Лицо Престона, казалось, не выражало никаких эмоций – Мадлен уже знала, что так бывает всегда, когда он не хочет вступать в спор или отвечать на не слишком тактичное замечание. Однако он ничего не сказал и махнул официанту, прося его принести счет. Мадлен порой спрашивала себя, не передумал ли он жениться на ней. В последнее время она была не очень приятным собеседником. Мадлен и сама не знала, почему до сих пор раздумывает над его предложением. Лучше всего вежливо ему отказать – и забыть. Она ведь не любила его и знала, что не полюбит никогда. Мадлен вдруг виновато подумала, что держится за него только потому, что со времени ее возвращения из Монтедоры одиночество стало непереносимым. Если она все равно не сможет никого никогда полюбить – почему бы не выйти замуж за Престона? Он неплохой человек, принадлежит к богатой и респектабельной семье. Он любит ее, и их дети родились бы красивыми и здоровыми…

Но, как всегда, когда Мадлен начинала думать о предложении Престона, она почему-то тотчас вспоминала о той единственной, безумной ночи в Монтедоре. Воспоминания были яркими, точно вызванные антималярийными препаратами, которые она принимала там. Сейчас все это выглядело фантастическим, нереальным… Неужели она могла так поступить? Но на ее нежной коже оставались какое-то время следы прикосновений незнакомца, знаки его страсти… Нет, это был не сон!

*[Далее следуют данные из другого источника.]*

/-- A search of a head window in region n (R220 to R226, R239, R244): the result and the counters it leaves. It reads the memories
as they stood when this clock began, so that it sees a command's step wholly or not at all (R238, R258); single-bit errors in
the words it reads are corrected and counted (R275). -/
def Dev.search (d : Dev) (n sc : Nat) (win : List Nat) : Search × Dev :=
  let m := d.was
  let dflt := fun (d : Dev) => (d.defaultResult n, d.bump (R.WNW_DEFAULT_HITS n))
  let bad := fun (d : Dev) (key : Nat) =>
    let d := (d.bump (R.WNW_UNCORR n)).tableUncorr n key
    if d.flag (R.WNW_CFG n) R.WNW_CFG.UNCORR_DEF then dflt d else (Search.uncorrectable key, d)
  let fixed := fun (d : Dev) (keys : List Nat) => (d.touchAll n (keys.filter (fun k => m.fault k == 1))).2
  let broken := fun (keys : List Nat) => keys.find? (fun k => m.fault k == 2)
  if !d.flag (R.WNW_CFG n) R.WNW_CFG.EN || !(d.wnw n).effective || d.flag (R.WNW_STAT n) R.WNW_STAT.AUT_BAD then dflt d
  else if m.fault (autKey n 1) = 2 then bad d (autKey n 1)
  else
    let x := m.autWalk n ((257 + sc) :: win) (bits (m.rd (autKey n 1)).toNat 0 18) []
    let d := fixed d (autKey n 1 :: x.2.reverse)
    match x.1 with
    | .uncorrectable key => bad d key
    | .outside => dflt (d.bump (R.WNW_AUT_FAULT n))
    | .state row =>
      let res := (m.rd (autKey n row)).toNat
      let list := bits res 0 18
      let len := min (bits res 18 5) 16
      if m.fault (autKey n row) = 2 then bad d (autKey n row)
      else
      let d := fixed d [autKey n row]
      if len ≠ 0 ∧ d.autWords n ≤ list + (len - 1) / 2 then dflt (d.bump (R.WNW_AUT_FAULT n))
      else
        match broken (listKeys n list len) with
        | some k => bad d k
        | none =>
        let l := m.matchList n list len
        let d := fixed d (listKeys n list len)
        match broken (l.map (patKey n)) with
        | some k => bad d k
        | none =>
          let d := fixed d (l.map (patKey n))
          let absent := match (m.wnw n).cmd with
            | some c => (match c.absent with | some p => l.contains p | none => false)
            | none => false
          let d := if absent then d.bump (R.WNW_ABSENT n) else d
          match m.bestPattern n l with
          | none => dflt d
          | some (a, p) =>
            let ks := (List.range 8).map (ruleKey n a)
            match broken ks with
            | some k => bad d k
            | none =>
              let d := (fixed d ks).bump (hitKey n p)
              (.rule a p (m.rd (ruleKey n a 1)) (m.rd (ruleKey n a 2)) (m.rd (ruleKey n a 3)), d)

/-- The action words of a result. -/
def Search.words : Search → Word × Word × Word
  | .rule _ _ a b c => (a, b, c)
  | .default_ a b c => (a, b, c)
  | .uncorrectable _ => (0, 0, 0)

/-- Fields of an action word 1 (Table 5-3). -/
def act1Base (w : Word) : Nat := bits w.toNat 0 6
def act1VidSrc (w : Word) : Nat := bits w.toNat 6 2
def act1TcEn (w : Word) : Bool := w.toNat.testBit 8
def act1Tc (w : Word) : Nat := bits w.toNat 9 3
def act1Colour (w : Word) : Nat := if w.toNat.testBit 12 then min 2 (bits w.toNat 13 2) else 0
def act1Queue (w : Word) : Option Nat := if w.toNat.testBit 15 then some (bits w.toNat 16 3) else none
def act1Mirror (w : Word) : Nat := bits w.toNat 19 3
def act1Disp (w : Word) : Nat := bits w.toNat 22 2
def act1L3 (w : Word) : Nat := if bits w.toNat 24 2 = 3 then 0 else bits w.toNat 24 2
def act1Xprof (w : Word) : Nat := bits w.toNat 26 4
def act1NoLearn (w : Word) : Bool := w.toNat.testBit 30

/-! ## Extraction -/

/-- The TCI that VID_SRC selects (R230), or none for the port's default. -/
def selectTci (src : Nat) (win : List Nat) : Option Nat :=
  let at16 := fun i => match winByte win i, winByte win (i + 1) with
    | some a, some b => some (a * 256 + b)
    | _, _ => none
  match src with
  | 1 => at16 14
  | 2 => at16 18
  | 3 =>
    match at16 12 with
    | some t => if t = 0x8100 ∨ t = 0x88A8 then at16 14 else none
    | none => none
  | _ => none

/-- DSCP and ECN of the network header that L3 says stands at BASE (Table 5-5), if one does. -/
def dscpEcn (l3 base : Nat) (win : List Nat) : Option (Nat × Nat) :=
  let a := (winByte win base).getD 0
  let b := (winByte win (base + 1)).getD 0
  match l3 with
  | 1 => some (b / 4, b % 4)
  | 2 => some (a % 16 * 4 + b / 64, b / 16 % 4)
  | _ => none

/-- The bytes one extractor delivers, and whether any read beyond the window (R231, R232). -/
def runExtractor (base : Nat) (win : List Nat) (x : Nat) : List Nat × Bool :=
  let off := bits x 0 6 + (if x.testBit 6 then base else 0)
  let n := match bits x 7 2 with | 0 => 0 | 1 => 1 | 2 => 2 | _ => 4
  (List.range n).foldl (fun (acc : List Nat × Bool) i =>
    match winByte win (off + i) with
    | some b => (acc.1 ++ [b], acc.2)
    | none => (acc.1 ++ [0], true)) ([], false)

/-- The 16-byte key of an extraction profile and XTRUNC (R231, R232). -/
def Dev.extractKey (d : Dev) (n prof base : Nat) (win : List Nat) : List Nat × Bool :=
  let r := (List.range 8).foldl (fun (acc : List Nat × Bool) x =>
    let e := bits (d.rd (R.WNW_XPROF n prof (x / 2))).toNat (16 * (x % 2)) 16
    let o := runExtractor base win e
    (acc.1 ++ o.1, acc.2 || o.2)) ([], false)
  ((List.range 16).map (fun i => r.1.getD i 0), r.2 || decide (16 < r.1.length))

/-! ## Rule entries and the pattern map -/

def Dev.ruleValid (d : Dev) (n a : Nat) : Bool := (d.rd (ruleKey n a 0)).getLsbD 0
def Dev.ruleBusy (d : Dev) (n a : Nat) : Bool := (d.rd (ruleKey n a 0)).getLsbD 1
def Dev.rulePattern (d : Dev) (n a : Nat) : Nat := bits (d.rd (ruleKey n a 0)).toNat 16 14

/-- An entry is free when VALID and BUSY are both 0. -/
def Dev.ruleFree (d : Dev) (n a : Nat) : Bool := !d.ruleValid n a && !d.ruleBusy n a

/-- Word 0 of an entry. -/
def ruleWord0 (valid busy : Bool) (p : Nat) : Word := BitVec.ofNat 32 (b2n valid + 2 * b2n busy + 65536 * (p % 16384))

/-- A pattern map word: address, bound, valid. -/
def patWord (addr : Nat) (bound valid : Bool) : Word :=
  BitVec.ofNat 32 (addr % 16384 + 16384 * b2n bound + 32768 * b2n valid)

/-- The address a pattern is bound at. -/
def Dev.boundAt (d : Dev) (n p : Nat) : Option Nat :=
  let w := (d.rd (patKey n p)).toNat
  if w.testBit 14 then some (bits w 0 14) else none

/-- The first free entry at or after an address. -/
def Dev.firstFree (d : Dev) (n from_ : Nat) : Option Nat :=
  ((List.range (d.ruleCapacity n - from_)).map (· + from_)).find? (fun a => d.ruleFree n a)

/-- WNW_FREE (Table 5-14). -/
def Dev.wnwFree (d : Dev) (n : Nat) : Word :=
  let used := ((d.spaceWords 0x20 n).filter (fun x => x.1 % 32 == 0 && x.2.toNat % 4 != 0)).length
  match d.firstFree n 0 with
  | some a => BitVec.ofNat 32 (a + 65536 * (d.ruleCapacity n - used))
  | none => BitVec.ofNat 32 16384

/-! ## Commands -/

/-- The steps that move entries of a block, in the order given (R240). -/
def moveSteps (pairs : List (Nat × Nat)) : List WnwStep :=
  pairs.flatMap (fun x => [.copy x.1 x.2, .point x.1 x.2, .release x.1, .settle x.2])

/-- The three-step update of an entry (R237). -/
def updateSteps (a : Nat) : List WnwStep := [.invalidate a, .write a, .validate a]

/-- The result a command is refused with, or the steps it runs (Table 5-6, R235). -/
def Dev.planRule (d : Dev) (n op addr pattern : Nat) : Nat × List WnwStep :=
  if d.ruleCapacity n ≤ addr then (1, [])
  else if op = 0 ∨ 4 < op then (5, [])
  else
    let bound := d.boundAt n pattern
    if op = 1 then
      if bound.any (· != addr) then (2, []) else (0, updateSteps addr)
    else if op = 2 then
      if bound.isSome then (2, [])
      else if d.ruleFree n addr then (0, updateSteps addr)
      else
        match d.firstFree n addr with
        | none => (4, [])
        | some f =>
          (0, moveSteps (((List.range (f - addr)).map (fun i => (f - 1 - i, f - i)))) ++ updateSteps addr)
    else if d.ruleFree n addr then (3, [])
    else if op = 3 then (0, [.free addr])
    else
      let stop := (d.firstFree n (addr + 1)).getD (d.ruleCapacity n)
      (0, .free addr :: moveSteps ((List.range (stop - (addr + 1))).map (fun i => (addr + 1 + i, addr + i))))

/-- The words that the checks of a command read. -/
def Dev.checkReads (d : Dev) (n op addr pattern : Nat) : List Nat :=
  if d.ruleCapacity n ≤ addr then []
  else (if op = 1 ∨ op = 2 then [patKey n pattern] else []) ++ (if 1 ≤ op ∧ op ≤ 4 then [ruleKey n addr 0] else [])

/-- A write of WNW_CMD with the group live (R233, R234): ignored with OVERRUN while BUSY; ended at once with ABORTED
while either block restarts (R246); otherwise the command starts. -/
def Dev.startRule (d : Dev) (n op addr : Nat) : Dev :=
  if d.flag (R.WNW_CMD_STAT n) R.WNW_CMD_STAT.BUSY then d.setFlag (R.WNW_CMD_STAT n) R.WNW_CMD_STAT.OVERRUN true
  else if !d.tablesUp n then
    ((d.fset (R.WNW_CMD_STAT n) R.WNW_CMD_STAT.RESULT 6).fset (R.WNW_CMD_STAT n) R.WNW_CMD_STAT.MOVED 0).setFlag
      (R.WNW_CMD_STAT n) R.WNW_CMD_STAT.DONE true
  else
    let words := (List.range 4).map (fun i => d.rd (R.WNW_CMD_DATA n i))
    let pattern := bits (words.getD 0 0).toNat 16 14
    let plan := d.planRule n op addr pattern
    let d := (d.touchAll n (d.checkReads n op addr pattern)).2
    let c : WnwCmd := { op := op, addr := addr, words := words, steps := plan.2, notBefore := d.now + 1, moved := 0,
                        result := plan.1, absent := none }
    (d.setFlag (R.WNW_CMD_STAT n) R.WNW_CMD_STAT.BUSY true).setWnw n { d.wnw n with cmd := some c }

/-- The effect of one step of a command on the rule array and the pattern map (R237 to R240). -/
def Dev.ruleStep (d : Dev) (n : Nat) (c : WnwCmd) : WnwStep → Dev
  | .invalidate a =>
    let p := d.rulePattern n a
    let d := if d.ruleValid n a && d.boundAt n p == some a then d.wrMem (patKey n p) (patWord a true false) else d
    d.wrMem (ruleKey n a 0) (ruleWord0 false true p)
  | .write a =>
    let d := d.wrMem (ruleKey n a 1) (c.words.getD 1 0 &&& 0x7FFFFFFF#32)
    let d := d.wrMem (ruleKey n a 2) (c.words.getD 2 0 &&& 0x0001FFFF#32)
    let d := d.wrMem (ruleKey n a 3) (c.words.getD 3 0 &&& 0xFFFF00FF#32)
    d.each [4, 5, 6, 7] (fun w d => d.wrMem (ruleKey n a w) 0)
  | .validate a =>
    let old := d.rulePattern n a
    let p := bits (c.words.getD 0 0).toNat 16 14
    let d := if old ≠ p ∧ d.boundAt n old = some a then d.wrMem (patKey n old) 0 else d
    (d.wrMem (ruleKey n a 0) (ruleWord0 true false p)).wrMem (patKey n p) (patWord a true true)
  | .free a =>
    let p := d.rulePattern n a
    let d := if d.boundAt n p = some a then d.wrMem (patKey n p) 0 else d
    d.wrMem (ruleKey n a 0) 0
  | .copy s t =>
    let d := d.each [1, 2, 3, 4, 5, 6, 7] (fun w d => d.wrMem (ruleKey n t w) (d.rd (ruleKey n s w)))
    d.wrMem (ruleKey n t 0) (ruleWord0 true true (d.rulePattern n s))
  | .point s t => d.wrMem (patKey n (d.rulePattern n s)) (patWord t true true)
  | .release s => d.wrMem (ruleKey n s 0) 0
  | .settle t => (d.wrMem (ruleKey n t 0) (ruleWord0 true false (d.rulePattern n t))).bump (R.WNW_MOVES n)

/-- The clocks a step makes the next one wait (R237, R240). -/
def WnwStep.wait : WnwStep → Nat
  | .invalidate _ => 9
  | .point _ _ => 9
  | _ => 1

/-- The segment of the rule digests a step's entry lies in (Table 6-8). -/
def Dev.ruleSegment (d : Dev) (n : Nat) (a : Nat) : Nat := 4288 + d.rulePattern n a / 256

/-- A segment is unsettled in this pass (R282). -/
def Dev.unsettle (d : Dev) (n seg : Nat) : Dev :=
  d.modTbl n (fun t => if t.unsettled.contains seg then t else { t with unsettled := t.unsettled ++ [seg] })

/-- The rule segment of an entry that a step touches is unsettled in this pass (R282). -/
def Dev.touchRule (d : Dev) (n : Nat) (a : Nat) : Dev := d.when (d.tbl n).inPass (·.unsettle n (d.ruleSegment n a))

/-- The entry a step touches. -/
def WnwStep.entry : WnwStep → Nat
  | .invalidate a | .write a | .validate a | .free a => a
  | .copy _ t => t
  | .point s _ => s
  | .release s => s
  | .settle t => t

/-- The words that a step reads. -/
def WnwStep.reads (n : Nat) : WnwStep → List Nat
  | .copy s _ => (List.range 8).map (ruleKey n s)
  | .write _ => []
  | s => [ruleKey n s.entry 0]

/-- WNW_CMD_STEP: the next step of the command takes effect when its wait is over, as a background request of its bank (R242);
one that meets a word it cannot read has no effect, and the block's restart ends the command. -/
def Dev.wnwStep (d : Dev) (n : Nat) : Dev :=
  match (d.wnw n).cmd with
  | none => d
  | some c =>
    match c.steps with
    | [] => d
    | s :: rest =>
      if d.now < c.notBefore || !d.tablesUp n then d
      else
        let r := d.touchAll n (s.reads n)
        if !r.1 then r.2
        else
        let d := (r.2.touchRule n s.entry).backgroundServed n [r.2.bankAt n 2 (s.entry / 4096)]
        let absent := match s with
          | .invalidate a =>
            if d.ruleValid n a && d.boundAt n (d.rulePattern n a) == some a then some (d.rulePattern n a) else none
          | .validate _ => none
          | _ => c.absent
        let moved := match s with | .settle _ => c.moved + 1 | _ => c.moved
        let d := (d.ruleStep n c s).touchRule n s.entry
        let c' : WnwCmd := { c with steps := rest, notBefore := d.now + s.wait, moved := moved, absent := absent }
        d.setWnw n { d.wnw n with cmd := some c' }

Мадлен до сих пор помнила голос того человека, как будто оставила его спящим всего несколько минут назад, помнила его ленивую, слегка поддразнивающую улыбку, взгляд его ярко-зеленых глаз. Почти каждую ночь ей снилось, что они снова вместе и он обнимает ее… Она очень боялась – боялась, что однажды снова встретится с этим человеком. Как посмотреть ему в глаза? Как заговорить с ним? Слава Богу, слишком уж ничтожна вероятность встретить его.

Однако если Мадлен и не могла вообразить, что переспала однажды с первым встречным, то представить себя в одной постели с Престоном было еще труднее. Конечно, Престон красив, хорошо сложен и элегантен. Он умело целовал и обнимал ее, но она никак не могла вообразить, что занимается с ним любовью. И, выйди она замуж за Престона, она никогда бы не вела себя с ним так, как с незнакомцем в Монтедоре.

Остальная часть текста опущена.